From a savings and investments perspective, the big news of the budget is the new Rajiv Gandhi Equity Scheme. This is the first enhancement in the tax rebate that one can gain from investing in equity in more than a decade. Since nothing drives investment behaviour as strongly as the prospect of saving tax, the scheme is likely to see wide participation. It’s interesting to note that this is a pure equity scheme. If you want this tax rebate, then you must invest in equity — there’s no choice.
This is a great thing for the equity markets and could be a source of significant new funds. However, based on what the minister said, there is a curious anomaly in this measure. Here’s what he said: ‘The scheme would allow for income tax deduction of 50% to new retail investors, who invest up to Rs. 50,000 directly in equities and whose annual income is below Rs. 10 lakh. The scheme will have a lock-in period of 3 years. The details will be announced in due course.” I hope that when the details are announced, then equity mutual funds are part of the definition.
Otherwise, to instigate inexperienced investors to buy stocks directly with a three-year lock-in could be the makings of an investment disaster that would give investors a decidedly unpleasant association with Rajiv Gandhi’s name. If structured correctly, this scheme could well generate long-term equity inflows of a scale that could match up to FII inflows.

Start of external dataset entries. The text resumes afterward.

-- ==== Sys2Proof/Laws/Step.lean ====
section
/-! SUPPORT. Everything a step can do, said once: when it gives a next state, when it faults, when it is refused. -/

namespace Sys2Proof.Machine

/-- No action faults or is refused: every instruction gives a next state. -/
theorem exec_next (i : Instr) (s : State) : ∃ t, exec i s = .next t := by
  cases i <;> exact ⟨_, rfl⟩

/-- A step gives a next state exactly when the machine runs, the bytes at PC decode, and the action on the state after the
fetch with PC advanced gives it (R131). -/
theorem step_next_iff {s t : State} :
    step s = .next t ↔ s.run = .running ∧
      ∃ i u, s.decodeAt s.pc = some (i, u) ∧ exec i (u.setPc (s.pc + BitVec.ofNat 16 i.length)) = .next t := by
  unfold step State.fetchNext
  cases hr : s.run with
  | halted => simp
  | running =>
    cases hd : s.decodeAt s.pc with
    | none => simp [raiseInvalidOpcode]
    | some r =>
      obtain ⟨i, u⟩ := r
      obtain ⟨-, -, rfl⟩ := State.decodeAt_some hd
      simp [State.advancePc, State.afterFetch]

/-- A step faults exactly when the machine runs and the bytes at PC do not decode, and then with InvalidOpcode(PC) (R135). -/
theorem step_fault_iff {s : State} {f : Fault} :
    step s = .fault f ↔ s.run = .running ∧ s.decodeAt s.pc = none ∧ f = .invalidOpcode s.pc := by
  unfold step State.fetchNext
  cases hr : s.run with
  | halted => simp
  | running =>
    cases hd : s.decodeAt s.pc with
    | none => simp [raiseInvalidOpcode, eq_comm]
    | some r =>
      obtain ⟨t, ht⟩ := exec_next r.1 (r.2.advancePc r.1.length)
      simp [ht]

/-- A step is refused exactly when the machine is halted (R138). -/
theorem step_refused_iff {s : State} {q : Refusal} : step s = .refused q ↔ s.run = .halted ∧ q = .halted := by
  unfold step State.fetchNext
  cases hr : s.run with
  | halted => simp [eq_comm]
  | running =>
    cases hd : s.decodeAt s.pc with
    | none => simp [raiseInvalidOpcode]
    | some r =>
      obtain ⟨t, ht⟩ := exec_next r.1 (r.2.advancePc r.1.length)
      simp [ht]

end Sys2Proof.Machine
end

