/-- The source line of an instruction that exists assembles to its encoding (R112). -/
theorem assemble_spell {mForms : Bool} {i : Instr} (h : i.wellFormed mForms = true) :
    assemble mForms (spell i) = .ok (encode i) := by
  have hlines : numbered 1 (sourceLines (spell i)) = [(1, spell i)] := by rw [sourceLines_spell]; rfl
  have hsize : 0 + srcLength (some (Instr.source i)) ≤ Config.memSize :=
    (Nat.zero_add i.length).le.trans ((length_bounds i).2.trans (by decide))
  have hline1 : pass1Line mForms (spell i) 0 [] = .ok (0 + srcLength (some (Instr.source i)), []) :=
    pass1Line_ok.2 ⟨_, _, _, splitLabel_codeOf_spell i, rfl, instrOf_spell h, rfl, hsize⟩
  have hline2 : pass2Line mForms [] (spell i) = .ok (some i) :=
    pass2Line_ok.2 ⟨_, _, splitLabel_codeOf_spell i, .inr ⟨_, _, instrOf_spell h, instr_source [] i, rfl⟩⟩
  refine assemble_ok_iff.2 ⟨[], [i], ?_, ?_, by simp [imageOf]⟩
  · rw [hlines]
    exact pass1_cons_ok.2 ⟨_, _, hline1, rfl⟩
  · rw [hlines]
    exact pass2_cons_ok.2 ⟨_, _, hline2, rfl, rfl⟩

/-- Settles O60: the line assembles to the encoding, which decodes. -/
theorem assembleThenDecode : Obligations.AssembleThenDecode :=
  fun _ _ h => ⟨assemble_spell h, decode_ok_iff.2 ⟨List.append_nil _, h⟩⟩

end Sys2Proof.Machine
end

section
/-! SUPPORT. What an action leaves of PC and of the record of hooked accesses, and what a run does by the outcome of its first
step. -/

namespace Sys2Proof.Machine

/-! ## PC and the record after an action -/

section
variable {i : Instr} {s t : State}

/-- Of all actions only those of JMP, CALL and RET write PC (R132). -/
theorem exec_pc_of_not_transfer (h : exec i s = .next t) (hjmp : i.form.mnemonic ≠ .jmp)
    (hcall : i.form.mnemonic ≠ .call) (hret : i.form.mnemonic ≠ .ret) : t.pc = s.pc := by
  cases i with
  | jmp _ => exact absurd rfl hjmp
  | call _ => exact absurd rfl hcall
  | ret => exact absurd rfl hret
  | _ => simp at h; simp [← h]

theorem State.hooked_of_noHooks (h : s.params.hooks = []) (a : Word) : s.hooked a = false := by
  simp [State.hooked, h]

theorem State.writeByte_keepsHooks_of_noHooks (hs : s.params.hooks = []) (a : Word) (v : Byte) :
    KeepsHooks s (s.writeByte a v) := by
  rw [State.writeByte_of_unhooked (State.hooked_of_noHooks hs a)]
  exact ⟨rfl, rfl⟩

/-- Without hooks no access of an action is a draw or is recorded (R61, R64). -/
theorem exec_keepsHooks_of_noHooks (hs : s.params.hooks = []) (h : exec i s = .next t) : KeepsHooks s t := by
  have hfree := State.hooked_of_noHooks hs
  have hread (a : Word) : s.readByte a = (s.peek a, s) := State.readByte_of_unhooked (hfree a)
  cases i with (simp [hread] at h; subst h)
  | movMR _ | mviM _ | sta _ | inrM | dcrM => exact State.writeByte_keepsHooks_of_noHooks hs _ _
  | push _ | call _ => simp [KeepsHooks, State.pushWord_hookLog, State.writeEvents, hfree]
  | pop _ | ret => simp [KeepsHooks, State.popWord_hookLog, State.popWord_draws, State.readEvents, State.drawsAt, hfree]
  | movRR _ _ | movRM _ | mviR _ _ | lxi _ _ | lda _ | inrR _ | dcrR _ | inx _ | jmp _ | hlt => exact ⟨rfl, rfl⟩
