-- ==== Sys2Proof/Machine/Regs.lean ====
section
/-! DEFINITION. The management registers, one constant per register (family), with the address, the fields, the access
codes, the reset values and the ranges of spec/'s register tables (R12, R13, R501); the reset values that the spec leaves
to fuses or non-volatile memory are the model's choices (notes/assumptions/2.md). -/

namespace Sys2Proof.Machine.Reg

/-- `DEV_CORE_MAPn` (R17, 01_cell_to_flight.md). -/
def DEV_CORE_MAPn : RegFam :=
  ⟨"DEV_CORE_MAPn", 0x100, 0x0, 1, 0x4, 17, false, false,
    [fld "SITE_EN" 31 0 .ro 0]⟩

/-- `DEV_CORE_COUNT` (R17, 01_cell_to_flight.md). -/
def DEV_CORE_COUNT : RegFam :=
  ⟨"DEV_CORE_COUNT", 0x180, 0x0, 1, 0x0, 1, false, false,
    [fld "ENABLED" 9 0 .ro 0]⟩

/-- `DEV_LCORE_SITEn` (R18, 01_cell_to_flight.md). -/
def DEV_LCORE_SITEn : RegFam :=
  ⟨"DEV_LCORE_SITEn", 0x1000, 0x0, 1, 0x4, 512, false, false,
    [fld "VALID" 31 31 .ro 0, fld "SITE" 9 0 .ro 0]⟩

/-- `ARY_STATEa` (R71, 02_resident_and_streamed_arrays.md). -/
def ARY_STATEa : RegFam :=
  ⟨"ARY_STATEa", 0x1000000, 0x10000, 544, 0x100, 19, false, false,
    [fld "STATE" 18 16 .ro 0, fld "LOGICAL" 12 8 .ro 0, fld "KIND" 1 0 .ro 0]⟩

/-- `ARY_PROG_CYCLESa` (R71, 02_resident_and_streamed_arrays.md). -/
def ARY_PROG_CYCLESa : RegFam :=
  ⟨"ARY_PROG_CYCLESa", 0x1000004, 0x10000, 544, 0x100, 19, false, true,
    [fld "CYCLES" 23 0 .ro 0]⟩

/-- `ARY_AGEa` (R71, 02_resident_and_streamed_arrays.md). -/
def ARY_AGEa : RegFam :=
  ⟨"ARY_AGEa", 0x1000008, 0x10000, 544, 0x100, 19, true, true,
    [fld "AGE_MS" 63 0 .ro 0]⟩

/-- `ARY_DRIFT_COEFa` (R71, 02_resident_and_streamed_arrays.md). -/
def ARY_DRIFT_COEFa : RegFam :=
  ⟨"ARY_DRIFT_COEFa", 0x1000010, 0x10000, 544, 0x100, 19, false, true,
    [fld "NU" 15 0 .ro 7193]⟩

/-- `ARY_SPAREa` (R71, 02_resident_and_streamed_arrays.md). -/
def ARY_SPAREa : RegFam :=
  ⟨"ARY_SPAREa", 0x1000014, 0x10000, 544, 0x100, 19, false, true,
    [fld "COL_USED" 21 6 .ro 0, fld "ROWS_USED" 5 0 .ro 0]⟩

/-- `ARY_CONVa` (R71, 02_resident_and_streamed_arrays.md). -/
def ARY_CONVa : RegFam :=
  ⟨"ARY_CONVa", 0x1000018, 0x10000, 544, 0x100, 19, false, true,
    [fld "FAILED" 24 16 .ro 0, fld "SPARE_FIXED" 4 4 .ro 0, fld "SPARE_SLOT" 3 0 .ro 8]⟩

/-- `ARY_GAIN1_SUBPHASESa` (R71, 02_resident_and_streamed_arrays.md). -/
def ARY_GAIN1_SUBPHASESa : RegFam :=
  ⟨"ARY_GAIN1_SUBPHASESa", 0x1000020, 0x10000, 544, 0x100, 19, true, false,
    [fld "COUNT" 63 0 .ro 0]⟩

/-- `ARY_GAIN2_SUBPHASESa` (R71, 02_resident_and_streamed_arrays.md). -/
def ARY_GAIN2_SUBPHASESa : RegFam :=
  ⟨"ARY_GAIN2_SUBPHASESa", 0x1000028, 0x10000, 544, 0x100, 19, true, false,
    [fld "COUNT" 63 0 .ro 0]⟩

/-- `ARY_GAIN4_SUBPHASESa` (R71, 02_resident_and_streamed_arrays.md). -/
def ARY_GAIN4_SUBPHASESa : RegFam :=
  ⟨"ARY_GAIN4_SUBPHASESa", 0x1000030, 0x10000, 544, 0x100, 19, true, false,
    [fld "COUNT" 63 0 .ro 0]⟩

/-- `ARY_FILL_STALLSa` (R71, 02_resident_and_streamed_arrays.md). -/
def ARY_FILL_STALLSa : RegFam :=
  ⟨"ARY_FILL_STALLSa", 0x1000038, 0x10000, 544, 0x100, 19, false, false,
    errFields⟩

/-- `ARY_SPARE_DEFERa` (R71, 02_resident_and_streamed_arrays.md). -/
def ARY_SPARE_DEFERa : RegFam :=
  ⟨"ARY_SPARE_DEFERa", 0x100003c, 0x10000, 544, 0x100, 19, false, false,
    errFields⟩

/-- `ARY_INDIRn` (R72, 02_resident_and_streamed_arrays.md). -/
def ARY_INDIRn : RegFam :=
  ⟨"ARY_INDIRn", 0x1002000, 0x10000, 544, 0x4, 18, false, false,
    [fld "PHYS" 4 0 .ro 0]⟩

/-- `ARY_LAYER_STEPSn` (R72, 02_resident_and_streamed_arrays.md). -/
def ARY_LAYER_STEPSn : RegFam :=
  ⟨"ARY_LAYER_STEPSn", 0x1002100, 0x10000, 544, 0x4, 256, false, false,
    [fld "STEPS" 31 0 .ro 0]⟩

/-- `ARY_LAYER_LIMn` (R72, 02_resident_and_streamed_arrays.md). -/
def ARY_LAYER_LIMn : RegFam :=
  ⟨"ARY_LAYER_LIMn", 0x1002500, 0x10000, 544, 0x4, 256, false, false,
    [fld "LIMIT" 31 0 .ro 4294967295]⟩
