/-! ### Calibration, sensing, power -/

/-- A record of the calibration store (R438). -/
structure CalRec where
  typ : Nat
  arr : Nat
  site : Nat
  seq : Nat
  payload : List Byte
  deriving DecidableEq, Repr

/-- The calibration store of a die (R438, R440): the records of the active half in order, the records waiting for a batch, the
next sequence number, the bytes of the active half that records with a bad read-back take (R440). -/
structure CalStore where
  recs : List CalRec
  waiting : List CalRec
  next : Nat
  lost : Nat
  deriving DecidableEq, Repr

/-- An entry of the housekeeping queue (R447). -/
structure HkaEntry where
  trig : Nat
  chan : Nat
  seq : Nat
  code : Nat
  deriving DecidableEq, Repr

/-- Sensing beyond its registers: the products of voltage and current codes of the last scans, latest first (R452); thermal
conditions of each die (R451); diodes' runs of deviating comparisons (R450); the die whose band-gap is measured next (R430); the
queue and the triggers counted per group (R447); corrections that statistics have ready for the next boundary (R437). -/
structure Sense where
  products : List Nat
  warn : List Bool
  throttle : List Bool
  shutdown : List Bool
  diodesLow : List Bool
  streaks : SMap Nat
  bandgapDie : Nat
  queue : List HkaEntry
  timerSeq : Nat
  pwmSeq : Nat
  overTrip : Bool
  fits : List (Nat × Nat × Nat × CorrEntry)
  deriving DecidableEq, Repr

/-- Power and pins: VIN in range, the device powered (from the rise of PWR_EN until OFF is complete), the boot done, OFF by `POWER` with
PWR_EN still high (R494), whether input power has stayed applied since the last boot (R441), the states still to enter of a transition in
progress, programs to stop at the next boundary (R459). `pwrEn` and `resetN` are the levels at the pins PWR_EN and RESET_N, which `DEV_SIDEBAND`
shows as last sampled (R487), `lowMs` the milliseconds, counted up to 10, since PWR_EN fell (R494). -/
structure Pow where
  vin : Bool
  pwrEn : Bool
  resetN : Bool
  lowMs : Nat
  on : Bool
  booted : Bool
  offLatch : Bool
  kept : Bool
  path : List Nat
  toIdle : Bool
  deriving DecidableEq, Repr

/-- The security block beyond its registers: the flash image (none before the first boot), tenant root present, the fused device secret, the
fused digest of the Otost root public key, the secret blown (R468, R473), how often tenant keys have been drawn afresh (R479), recovery to be
reported. -/
structure Sec where
  flash : Option FwImage
  root : Bool
  secret : BitVec 256
  otost : BitVec 256
  blown : Bool
  rootDraws : Nat
  recovered : Bool
  deriving DecidableEq, Repr

end Sys2Proof.Machine
end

Apart from the equity scheme, the move to exempt interest of up to Rs. 10,000 from income tax is significant and more important than it sounds at first. Last year, the government had exempted those who had no income except a salary of up to Rs. 5 lakh from filing tax returns.
Unfortunately, few people were able to use it since everyone has at least some interest income from a savings bank account. The new measure fixes that lacunae and will deliver practical simplification for people with simple finances.
Apart from the new equity scheme and the exemption of savings bank interest, there isn’t anything else that’s notable regarding personal finance.
However, over the last few years, tax slabs have lagged behind inflation so this hardly corrects the slippage. Fairness in tax slabs will come in when they start getting adjusted upwards automatically linked with inflation. It’s encouraging to see that this idea has finally gotten some attention. The recently submitted report on the DTC by the parliamentary committee has made this recommendation. It’s disappointing that the DTC is getting delayed more and more. It’s true that the parliamentary committee gave its recommendations too late for the bill to kick off this year, but the finance minister didn’t actually state in so many words that its targeted for next year. I hope that’s just an oversight.